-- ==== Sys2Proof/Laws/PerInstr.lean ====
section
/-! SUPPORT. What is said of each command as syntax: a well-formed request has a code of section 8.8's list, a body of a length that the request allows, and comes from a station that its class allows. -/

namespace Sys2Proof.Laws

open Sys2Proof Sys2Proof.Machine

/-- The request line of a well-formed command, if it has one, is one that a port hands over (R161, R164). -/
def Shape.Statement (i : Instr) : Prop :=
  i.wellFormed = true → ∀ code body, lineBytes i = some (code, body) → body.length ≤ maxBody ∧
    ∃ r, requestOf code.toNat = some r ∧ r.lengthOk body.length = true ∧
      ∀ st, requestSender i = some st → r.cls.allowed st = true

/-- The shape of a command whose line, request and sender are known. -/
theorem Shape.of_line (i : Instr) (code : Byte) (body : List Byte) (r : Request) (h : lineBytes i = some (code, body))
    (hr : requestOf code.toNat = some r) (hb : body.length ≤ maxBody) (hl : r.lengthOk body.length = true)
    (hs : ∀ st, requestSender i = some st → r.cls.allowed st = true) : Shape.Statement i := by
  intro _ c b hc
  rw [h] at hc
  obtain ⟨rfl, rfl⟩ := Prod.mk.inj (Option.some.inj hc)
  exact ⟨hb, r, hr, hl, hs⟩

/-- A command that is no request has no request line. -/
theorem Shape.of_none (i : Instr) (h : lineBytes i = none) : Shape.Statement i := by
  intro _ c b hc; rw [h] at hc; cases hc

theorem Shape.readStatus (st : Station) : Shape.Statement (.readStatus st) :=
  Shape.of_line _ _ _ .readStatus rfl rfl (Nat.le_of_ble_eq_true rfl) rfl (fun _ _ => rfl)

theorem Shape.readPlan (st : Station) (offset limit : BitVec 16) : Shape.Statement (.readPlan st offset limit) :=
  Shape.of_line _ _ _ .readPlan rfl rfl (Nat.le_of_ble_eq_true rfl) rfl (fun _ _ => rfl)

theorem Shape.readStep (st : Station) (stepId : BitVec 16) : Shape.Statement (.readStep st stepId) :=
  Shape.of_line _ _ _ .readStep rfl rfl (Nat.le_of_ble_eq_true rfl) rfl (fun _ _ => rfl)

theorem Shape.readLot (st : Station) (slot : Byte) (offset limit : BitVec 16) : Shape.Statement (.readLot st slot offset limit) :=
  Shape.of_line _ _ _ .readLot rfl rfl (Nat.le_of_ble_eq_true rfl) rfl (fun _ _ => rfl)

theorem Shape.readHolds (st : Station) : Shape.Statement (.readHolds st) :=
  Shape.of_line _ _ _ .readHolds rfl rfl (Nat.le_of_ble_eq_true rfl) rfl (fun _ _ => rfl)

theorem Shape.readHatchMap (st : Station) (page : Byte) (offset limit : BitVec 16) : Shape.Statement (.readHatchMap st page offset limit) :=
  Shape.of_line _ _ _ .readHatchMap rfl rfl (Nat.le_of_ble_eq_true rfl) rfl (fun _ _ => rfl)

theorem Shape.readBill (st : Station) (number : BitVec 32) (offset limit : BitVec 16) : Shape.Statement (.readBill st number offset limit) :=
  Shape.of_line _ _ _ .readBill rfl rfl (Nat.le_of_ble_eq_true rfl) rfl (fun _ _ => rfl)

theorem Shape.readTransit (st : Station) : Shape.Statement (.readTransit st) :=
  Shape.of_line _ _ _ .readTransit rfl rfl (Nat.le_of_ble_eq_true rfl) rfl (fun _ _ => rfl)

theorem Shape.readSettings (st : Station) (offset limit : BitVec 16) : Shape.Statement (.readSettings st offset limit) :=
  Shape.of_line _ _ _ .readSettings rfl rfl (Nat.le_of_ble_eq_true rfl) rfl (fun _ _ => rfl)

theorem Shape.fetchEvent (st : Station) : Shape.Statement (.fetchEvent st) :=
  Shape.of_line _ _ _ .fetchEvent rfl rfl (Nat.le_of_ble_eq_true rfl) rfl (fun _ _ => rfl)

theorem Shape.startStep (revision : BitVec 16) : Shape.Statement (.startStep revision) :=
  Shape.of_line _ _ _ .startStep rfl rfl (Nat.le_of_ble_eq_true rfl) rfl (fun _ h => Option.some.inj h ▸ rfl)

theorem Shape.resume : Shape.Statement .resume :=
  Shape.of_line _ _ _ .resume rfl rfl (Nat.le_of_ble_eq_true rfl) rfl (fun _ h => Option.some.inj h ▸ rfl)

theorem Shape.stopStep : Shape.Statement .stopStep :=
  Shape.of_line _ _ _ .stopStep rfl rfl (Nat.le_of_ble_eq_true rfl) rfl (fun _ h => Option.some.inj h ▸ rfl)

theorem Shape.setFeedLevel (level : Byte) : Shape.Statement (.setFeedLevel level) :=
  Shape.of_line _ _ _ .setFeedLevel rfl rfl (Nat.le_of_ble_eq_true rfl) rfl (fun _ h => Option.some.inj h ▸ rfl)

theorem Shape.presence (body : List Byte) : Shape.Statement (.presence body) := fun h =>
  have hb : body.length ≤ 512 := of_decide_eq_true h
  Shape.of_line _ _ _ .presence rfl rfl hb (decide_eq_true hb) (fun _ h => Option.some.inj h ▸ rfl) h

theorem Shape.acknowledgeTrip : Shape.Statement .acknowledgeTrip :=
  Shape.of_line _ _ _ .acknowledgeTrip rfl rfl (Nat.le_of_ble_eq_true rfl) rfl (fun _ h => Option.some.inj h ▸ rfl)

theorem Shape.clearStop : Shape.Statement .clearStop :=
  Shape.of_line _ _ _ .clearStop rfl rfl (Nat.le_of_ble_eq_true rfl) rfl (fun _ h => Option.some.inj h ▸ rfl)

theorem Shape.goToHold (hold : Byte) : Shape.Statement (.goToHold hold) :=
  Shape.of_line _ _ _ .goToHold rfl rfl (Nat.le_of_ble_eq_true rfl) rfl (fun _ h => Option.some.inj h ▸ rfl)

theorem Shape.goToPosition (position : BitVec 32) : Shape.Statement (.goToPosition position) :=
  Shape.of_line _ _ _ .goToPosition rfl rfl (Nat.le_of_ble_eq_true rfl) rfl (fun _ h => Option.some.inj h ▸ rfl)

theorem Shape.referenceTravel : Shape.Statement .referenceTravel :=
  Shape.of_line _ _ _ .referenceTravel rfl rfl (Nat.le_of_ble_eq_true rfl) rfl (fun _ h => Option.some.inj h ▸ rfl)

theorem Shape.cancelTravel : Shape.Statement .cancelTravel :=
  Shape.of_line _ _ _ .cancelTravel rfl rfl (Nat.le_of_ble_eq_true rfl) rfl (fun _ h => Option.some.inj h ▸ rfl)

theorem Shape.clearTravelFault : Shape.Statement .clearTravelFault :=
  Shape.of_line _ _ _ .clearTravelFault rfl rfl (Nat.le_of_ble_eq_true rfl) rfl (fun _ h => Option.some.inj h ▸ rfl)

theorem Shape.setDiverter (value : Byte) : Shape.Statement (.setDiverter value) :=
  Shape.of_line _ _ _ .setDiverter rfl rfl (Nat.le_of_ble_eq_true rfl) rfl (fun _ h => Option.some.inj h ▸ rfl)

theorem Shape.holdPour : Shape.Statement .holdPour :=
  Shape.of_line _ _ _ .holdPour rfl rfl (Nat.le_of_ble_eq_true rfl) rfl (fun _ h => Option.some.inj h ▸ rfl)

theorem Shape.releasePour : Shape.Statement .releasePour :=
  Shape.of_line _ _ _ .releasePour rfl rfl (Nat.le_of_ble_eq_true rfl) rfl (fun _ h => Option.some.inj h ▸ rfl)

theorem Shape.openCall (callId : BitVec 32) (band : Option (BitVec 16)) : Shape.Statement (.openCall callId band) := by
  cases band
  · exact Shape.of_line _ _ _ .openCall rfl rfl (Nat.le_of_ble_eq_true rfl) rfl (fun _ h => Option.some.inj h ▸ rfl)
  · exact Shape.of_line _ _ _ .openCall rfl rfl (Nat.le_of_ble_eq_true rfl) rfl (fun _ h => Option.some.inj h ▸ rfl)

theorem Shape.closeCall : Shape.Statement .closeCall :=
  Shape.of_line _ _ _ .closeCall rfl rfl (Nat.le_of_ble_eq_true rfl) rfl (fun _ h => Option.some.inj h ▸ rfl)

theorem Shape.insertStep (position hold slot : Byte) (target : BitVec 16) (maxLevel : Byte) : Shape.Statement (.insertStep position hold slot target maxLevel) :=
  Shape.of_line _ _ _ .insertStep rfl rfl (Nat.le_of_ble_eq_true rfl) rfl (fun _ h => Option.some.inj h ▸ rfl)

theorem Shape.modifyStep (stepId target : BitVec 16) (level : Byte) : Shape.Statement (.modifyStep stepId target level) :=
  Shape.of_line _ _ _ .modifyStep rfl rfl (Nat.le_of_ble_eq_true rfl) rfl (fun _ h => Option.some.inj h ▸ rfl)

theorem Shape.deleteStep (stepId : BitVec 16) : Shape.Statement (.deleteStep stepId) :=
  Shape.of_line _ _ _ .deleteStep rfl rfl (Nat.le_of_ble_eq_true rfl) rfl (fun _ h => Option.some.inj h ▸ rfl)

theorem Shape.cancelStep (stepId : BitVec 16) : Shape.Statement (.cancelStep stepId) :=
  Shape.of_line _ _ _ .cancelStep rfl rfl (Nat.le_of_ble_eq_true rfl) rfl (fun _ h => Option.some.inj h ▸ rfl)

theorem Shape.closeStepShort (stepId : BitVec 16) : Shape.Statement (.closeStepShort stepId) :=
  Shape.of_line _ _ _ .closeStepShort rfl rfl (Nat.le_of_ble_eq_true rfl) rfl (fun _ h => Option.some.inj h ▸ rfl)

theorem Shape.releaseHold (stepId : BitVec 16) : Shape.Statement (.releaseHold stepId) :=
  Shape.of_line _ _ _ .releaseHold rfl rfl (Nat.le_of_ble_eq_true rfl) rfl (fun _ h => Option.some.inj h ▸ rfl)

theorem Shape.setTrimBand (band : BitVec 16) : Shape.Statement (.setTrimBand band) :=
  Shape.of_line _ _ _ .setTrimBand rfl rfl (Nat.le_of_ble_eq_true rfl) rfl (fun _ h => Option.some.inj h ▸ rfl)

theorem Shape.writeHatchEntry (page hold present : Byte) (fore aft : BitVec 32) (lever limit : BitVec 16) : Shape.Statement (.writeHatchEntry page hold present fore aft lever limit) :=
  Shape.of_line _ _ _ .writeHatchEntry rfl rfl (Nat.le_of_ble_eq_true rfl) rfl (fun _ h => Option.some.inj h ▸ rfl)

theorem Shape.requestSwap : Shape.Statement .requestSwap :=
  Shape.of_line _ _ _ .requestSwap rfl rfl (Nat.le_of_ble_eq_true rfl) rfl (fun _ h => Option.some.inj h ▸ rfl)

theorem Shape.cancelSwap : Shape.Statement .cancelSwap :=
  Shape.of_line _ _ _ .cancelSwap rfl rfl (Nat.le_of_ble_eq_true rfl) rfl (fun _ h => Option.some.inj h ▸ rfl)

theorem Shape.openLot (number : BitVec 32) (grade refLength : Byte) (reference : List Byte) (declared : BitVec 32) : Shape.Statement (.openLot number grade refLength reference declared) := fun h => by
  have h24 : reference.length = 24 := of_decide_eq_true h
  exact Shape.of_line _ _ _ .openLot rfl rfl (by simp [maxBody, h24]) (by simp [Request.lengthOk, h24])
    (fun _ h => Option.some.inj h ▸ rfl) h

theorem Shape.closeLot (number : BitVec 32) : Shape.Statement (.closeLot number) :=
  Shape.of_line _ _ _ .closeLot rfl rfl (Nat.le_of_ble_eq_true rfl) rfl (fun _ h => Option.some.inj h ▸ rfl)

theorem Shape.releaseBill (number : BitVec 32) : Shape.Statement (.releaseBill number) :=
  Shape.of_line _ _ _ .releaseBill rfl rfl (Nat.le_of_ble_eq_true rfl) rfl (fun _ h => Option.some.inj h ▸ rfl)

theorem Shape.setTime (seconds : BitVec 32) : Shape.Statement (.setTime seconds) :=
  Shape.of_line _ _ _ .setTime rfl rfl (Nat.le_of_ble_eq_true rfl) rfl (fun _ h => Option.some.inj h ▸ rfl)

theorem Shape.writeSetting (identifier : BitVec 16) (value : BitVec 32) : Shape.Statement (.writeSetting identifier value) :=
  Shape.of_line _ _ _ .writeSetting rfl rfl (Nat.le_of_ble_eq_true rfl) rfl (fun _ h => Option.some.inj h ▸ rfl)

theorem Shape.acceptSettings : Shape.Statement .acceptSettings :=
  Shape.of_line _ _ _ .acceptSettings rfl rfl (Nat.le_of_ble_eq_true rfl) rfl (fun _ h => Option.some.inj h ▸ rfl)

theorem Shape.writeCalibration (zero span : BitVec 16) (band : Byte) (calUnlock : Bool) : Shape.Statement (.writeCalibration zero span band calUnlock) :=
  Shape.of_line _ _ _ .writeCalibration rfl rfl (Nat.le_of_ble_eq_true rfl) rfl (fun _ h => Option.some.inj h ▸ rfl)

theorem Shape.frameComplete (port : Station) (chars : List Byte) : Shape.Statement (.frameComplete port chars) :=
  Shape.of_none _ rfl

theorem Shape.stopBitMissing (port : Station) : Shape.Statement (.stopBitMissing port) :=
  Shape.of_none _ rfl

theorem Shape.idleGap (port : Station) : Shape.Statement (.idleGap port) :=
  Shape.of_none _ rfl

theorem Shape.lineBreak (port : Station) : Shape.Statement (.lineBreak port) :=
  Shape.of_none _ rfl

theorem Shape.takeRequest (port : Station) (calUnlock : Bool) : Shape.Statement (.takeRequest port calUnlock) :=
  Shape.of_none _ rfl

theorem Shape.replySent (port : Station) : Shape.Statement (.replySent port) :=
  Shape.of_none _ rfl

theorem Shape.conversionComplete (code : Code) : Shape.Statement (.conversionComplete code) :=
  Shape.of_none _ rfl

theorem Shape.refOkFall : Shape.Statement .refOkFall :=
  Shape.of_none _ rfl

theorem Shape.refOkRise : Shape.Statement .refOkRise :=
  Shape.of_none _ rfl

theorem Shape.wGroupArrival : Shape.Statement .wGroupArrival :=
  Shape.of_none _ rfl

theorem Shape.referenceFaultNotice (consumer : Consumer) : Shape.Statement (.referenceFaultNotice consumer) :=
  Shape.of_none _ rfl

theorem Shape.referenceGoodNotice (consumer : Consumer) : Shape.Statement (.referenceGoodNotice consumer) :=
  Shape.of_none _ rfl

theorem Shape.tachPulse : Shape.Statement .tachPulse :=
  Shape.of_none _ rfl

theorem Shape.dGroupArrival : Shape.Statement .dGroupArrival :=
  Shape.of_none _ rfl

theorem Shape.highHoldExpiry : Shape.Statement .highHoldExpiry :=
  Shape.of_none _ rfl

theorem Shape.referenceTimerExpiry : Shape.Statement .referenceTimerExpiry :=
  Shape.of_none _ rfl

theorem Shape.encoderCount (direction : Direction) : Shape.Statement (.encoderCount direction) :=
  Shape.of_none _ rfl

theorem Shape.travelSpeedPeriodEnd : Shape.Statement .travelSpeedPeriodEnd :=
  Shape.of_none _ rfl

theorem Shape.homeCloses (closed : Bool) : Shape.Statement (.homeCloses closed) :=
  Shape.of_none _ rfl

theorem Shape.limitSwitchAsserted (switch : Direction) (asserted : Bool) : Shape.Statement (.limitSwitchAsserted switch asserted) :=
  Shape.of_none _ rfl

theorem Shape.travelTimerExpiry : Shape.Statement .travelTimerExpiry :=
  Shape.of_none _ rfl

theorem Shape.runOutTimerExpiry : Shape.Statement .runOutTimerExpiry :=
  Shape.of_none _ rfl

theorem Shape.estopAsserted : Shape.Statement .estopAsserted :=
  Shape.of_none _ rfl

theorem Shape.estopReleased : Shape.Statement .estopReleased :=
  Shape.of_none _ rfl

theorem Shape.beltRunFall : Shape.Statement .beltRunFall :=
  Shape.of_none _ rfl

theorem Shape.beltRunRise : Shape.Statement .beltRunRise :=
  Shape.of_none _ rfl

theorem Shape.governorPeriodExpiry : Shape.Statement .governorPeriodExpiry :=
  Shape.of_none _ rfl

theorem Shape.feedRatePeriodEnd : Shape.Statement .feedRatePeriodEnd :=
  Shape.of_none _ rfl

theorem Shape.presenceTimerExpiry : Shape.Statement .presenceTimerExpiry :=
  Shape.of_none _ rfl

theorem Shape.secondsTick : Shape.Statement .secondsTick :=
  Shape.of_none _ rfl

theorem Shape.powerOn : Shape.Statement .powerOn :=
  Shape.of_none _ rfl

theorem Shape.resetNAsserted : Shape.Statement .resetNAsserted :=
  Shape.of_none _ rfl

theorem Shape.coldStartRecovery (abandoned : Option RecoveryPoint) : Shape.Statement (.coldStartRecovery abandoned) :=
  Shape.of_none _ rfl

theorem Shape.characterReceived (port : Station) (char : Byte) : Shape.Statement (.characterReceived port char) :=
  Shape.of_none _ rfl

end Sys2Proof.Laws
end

=====

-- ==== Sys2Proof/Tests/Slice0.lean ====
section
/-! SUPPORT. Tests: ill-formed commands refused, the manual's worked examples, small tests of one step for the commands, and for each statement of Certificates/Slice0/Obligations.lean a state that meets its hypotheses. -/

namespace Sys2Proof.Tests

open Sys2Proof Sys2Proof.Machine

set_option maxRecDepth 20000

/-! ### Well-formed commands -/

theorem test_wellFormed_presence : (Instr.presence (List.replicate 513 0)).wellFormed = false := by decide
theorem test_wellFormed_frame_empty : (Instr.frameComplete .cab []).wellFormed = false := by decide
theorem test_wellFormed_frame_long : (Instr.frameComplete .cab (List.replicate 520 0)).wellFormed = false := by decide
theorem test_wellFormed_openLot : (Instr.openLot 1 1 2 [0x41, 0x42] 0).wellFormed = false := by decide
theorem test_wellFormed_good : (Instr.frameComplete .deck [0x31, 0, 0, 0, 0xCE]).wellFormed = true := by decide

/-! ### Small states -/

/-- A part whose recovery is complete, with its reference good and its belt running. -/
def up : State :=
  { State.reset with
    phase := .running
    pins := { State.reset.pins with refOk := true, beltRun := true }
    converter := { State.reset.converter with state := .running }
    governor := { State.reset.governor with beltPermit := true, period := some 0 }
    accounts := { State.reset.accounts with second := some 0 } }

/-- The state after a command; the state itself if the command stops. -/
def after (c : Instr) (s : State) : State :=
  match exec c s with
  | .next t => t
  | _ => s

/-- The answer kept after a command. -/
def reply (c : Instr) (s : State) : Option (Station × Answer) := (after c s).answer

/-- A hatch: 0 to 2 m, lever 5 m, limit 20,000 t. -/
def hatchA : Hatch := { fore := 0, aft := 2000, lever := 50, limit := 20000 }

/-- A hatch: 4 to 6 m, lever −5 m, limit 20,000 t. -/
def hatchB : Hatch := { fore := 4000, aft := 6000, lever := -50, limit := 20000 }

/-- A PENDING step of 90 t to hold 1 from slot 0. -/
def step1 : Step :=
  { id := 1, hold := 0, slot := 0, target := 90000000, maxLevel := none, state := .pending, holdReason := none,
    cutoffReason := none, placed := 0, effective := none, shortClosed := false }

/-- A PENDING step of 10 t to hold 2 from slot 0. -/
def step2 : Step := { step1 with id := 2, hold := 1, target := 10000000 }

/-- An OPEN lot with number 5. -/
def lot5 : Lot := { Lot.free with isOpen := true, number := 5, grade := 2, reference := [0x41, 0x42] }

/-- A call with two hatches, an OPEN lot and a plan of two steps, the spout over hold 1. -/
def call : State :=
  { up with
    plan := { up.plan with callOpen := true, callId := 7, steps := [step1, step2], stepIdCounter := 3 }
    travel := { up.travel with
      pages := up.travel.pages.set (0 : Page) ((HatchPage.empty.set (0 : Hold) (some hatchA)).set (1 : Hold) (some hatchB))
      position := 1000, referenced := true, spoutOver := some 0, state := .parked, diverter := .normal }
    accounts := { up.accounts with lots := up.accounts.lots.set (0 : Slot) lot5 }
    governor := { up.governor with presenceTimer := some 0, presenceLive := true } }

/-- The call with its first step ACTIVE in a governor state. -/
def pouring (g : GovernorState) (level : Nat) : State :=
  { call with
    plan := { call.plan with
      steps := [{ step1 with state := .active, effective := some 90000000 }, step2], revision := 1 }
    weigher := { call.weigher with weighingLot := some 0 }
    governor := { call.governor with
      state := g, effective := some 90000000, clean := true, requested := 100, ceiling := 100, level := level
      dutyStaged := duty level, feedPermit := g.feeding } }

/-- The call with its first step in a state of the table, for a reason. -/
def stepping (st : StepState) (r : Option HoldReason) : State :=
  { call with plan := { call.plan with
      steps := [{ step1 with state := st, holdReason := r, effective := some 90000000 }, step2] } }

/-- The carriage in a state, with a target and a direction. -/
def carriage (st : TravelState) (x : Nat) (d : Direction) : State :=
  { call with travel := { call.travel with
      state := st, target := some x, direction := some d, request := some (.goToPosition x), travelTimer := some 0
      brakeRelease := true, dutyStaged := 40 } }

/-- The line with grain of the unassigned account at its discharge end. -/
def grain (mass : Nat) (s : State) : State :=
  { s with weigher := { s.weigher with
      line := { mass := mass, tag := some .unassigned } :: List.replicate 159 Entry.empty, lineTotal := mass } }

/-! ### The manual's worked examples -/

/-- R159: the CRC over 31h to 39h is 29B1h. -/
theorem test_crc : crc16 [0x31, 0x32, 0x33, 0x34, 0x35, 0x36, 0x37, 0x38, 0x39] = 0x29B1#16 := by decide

=====

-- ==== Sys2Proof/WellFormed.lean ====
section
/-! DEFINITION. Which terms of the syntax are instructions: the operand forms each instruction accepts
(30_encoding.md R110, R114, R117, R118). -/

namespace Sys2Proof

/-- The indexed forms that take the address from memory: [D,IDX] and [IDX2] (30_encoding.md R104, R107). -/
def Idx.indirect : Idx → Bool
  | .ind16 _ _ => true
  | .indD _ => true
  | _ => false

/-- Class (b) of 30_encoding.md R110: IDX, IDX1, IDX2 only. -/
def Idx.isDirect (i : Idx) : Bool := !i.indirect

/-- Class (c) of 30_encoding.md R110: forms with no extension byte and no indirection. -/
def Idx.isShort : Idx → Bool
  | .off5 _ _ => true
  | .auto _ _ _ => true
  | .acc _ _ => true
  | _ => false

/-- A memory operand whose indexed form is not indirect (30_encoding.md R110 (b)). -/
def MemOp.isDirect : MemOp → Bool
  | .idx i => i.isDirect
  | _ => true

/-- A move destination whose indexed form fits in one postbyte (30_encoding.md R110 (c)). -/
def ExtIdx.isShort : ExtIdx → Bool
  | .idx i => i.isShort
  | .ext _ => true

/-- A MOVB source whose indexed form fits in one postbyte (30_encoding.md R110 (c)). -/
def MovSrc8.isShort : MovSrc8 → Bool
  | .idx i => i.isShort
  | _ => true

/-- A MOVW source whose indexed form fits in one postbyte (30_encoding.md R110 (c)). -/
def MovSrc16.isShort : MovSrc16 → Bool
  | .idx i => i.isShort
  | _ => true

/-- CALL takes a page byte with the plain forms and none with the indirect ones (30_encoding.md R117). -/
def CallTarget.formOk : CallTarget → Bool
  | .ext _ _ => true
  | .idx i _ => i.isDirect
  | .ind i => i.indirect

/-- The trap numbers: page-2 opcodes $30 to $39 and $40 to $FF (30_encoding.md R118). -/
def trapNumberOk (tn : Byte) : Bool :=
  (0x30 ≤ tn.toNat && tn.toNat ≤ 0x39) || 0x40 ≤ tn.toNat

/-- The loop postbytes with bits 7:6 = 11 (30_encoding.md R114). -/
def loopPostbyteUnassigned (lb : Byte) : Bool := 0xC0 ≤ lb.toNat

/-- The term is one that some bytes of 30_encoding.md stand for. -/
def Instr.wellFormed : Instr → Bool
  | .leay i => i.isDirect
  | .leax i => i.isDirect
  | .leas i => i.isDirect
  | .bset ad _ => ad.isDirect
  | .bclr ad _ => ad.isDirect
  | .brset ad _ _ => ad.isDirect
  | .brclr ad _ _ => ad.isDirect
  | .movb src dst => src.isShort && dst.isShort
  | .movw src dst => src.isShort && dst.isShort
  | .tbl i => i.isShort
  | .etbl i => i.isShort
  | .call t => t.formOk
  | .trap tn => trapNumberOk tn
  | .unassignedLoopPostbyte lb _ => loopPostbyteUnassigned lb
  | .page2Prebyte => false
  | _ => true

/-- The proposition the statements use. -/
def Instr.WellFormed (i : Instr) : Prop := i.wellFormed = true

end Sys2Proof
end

=====

- YOUR GOAL -
Across the listing above, find all lines where the word "offset" is present and copy them.

- ANSWER TO THIS TASK -
theorem Shape.readPlan (st : Station) (offset limit : BitVec 16) : Shape.Statement (.readPlan st offset limit) :=
theorem Shape.readLot (st : Station) (slot : Byte) (offset limit : BitVec 16) : Shape.Statement (.readLot st slot offset limit) :=
theorem Shape.readHatchMap (st : Station) (page : Byte) (offset limit : BitVec 16) : Shape.Statement (.readHatchMap st page offset limit) :=
theorem Shape.readBill (st : Station) (number : BitVec 32) (offset limit : BitVec 16) : Shape.Statement (.readBill st number offset limit) :=
theorem Shape.readSettings (st : Station) (offset limit : BitVec 16) : Shape.Statement (.readSettings st offset limit) :=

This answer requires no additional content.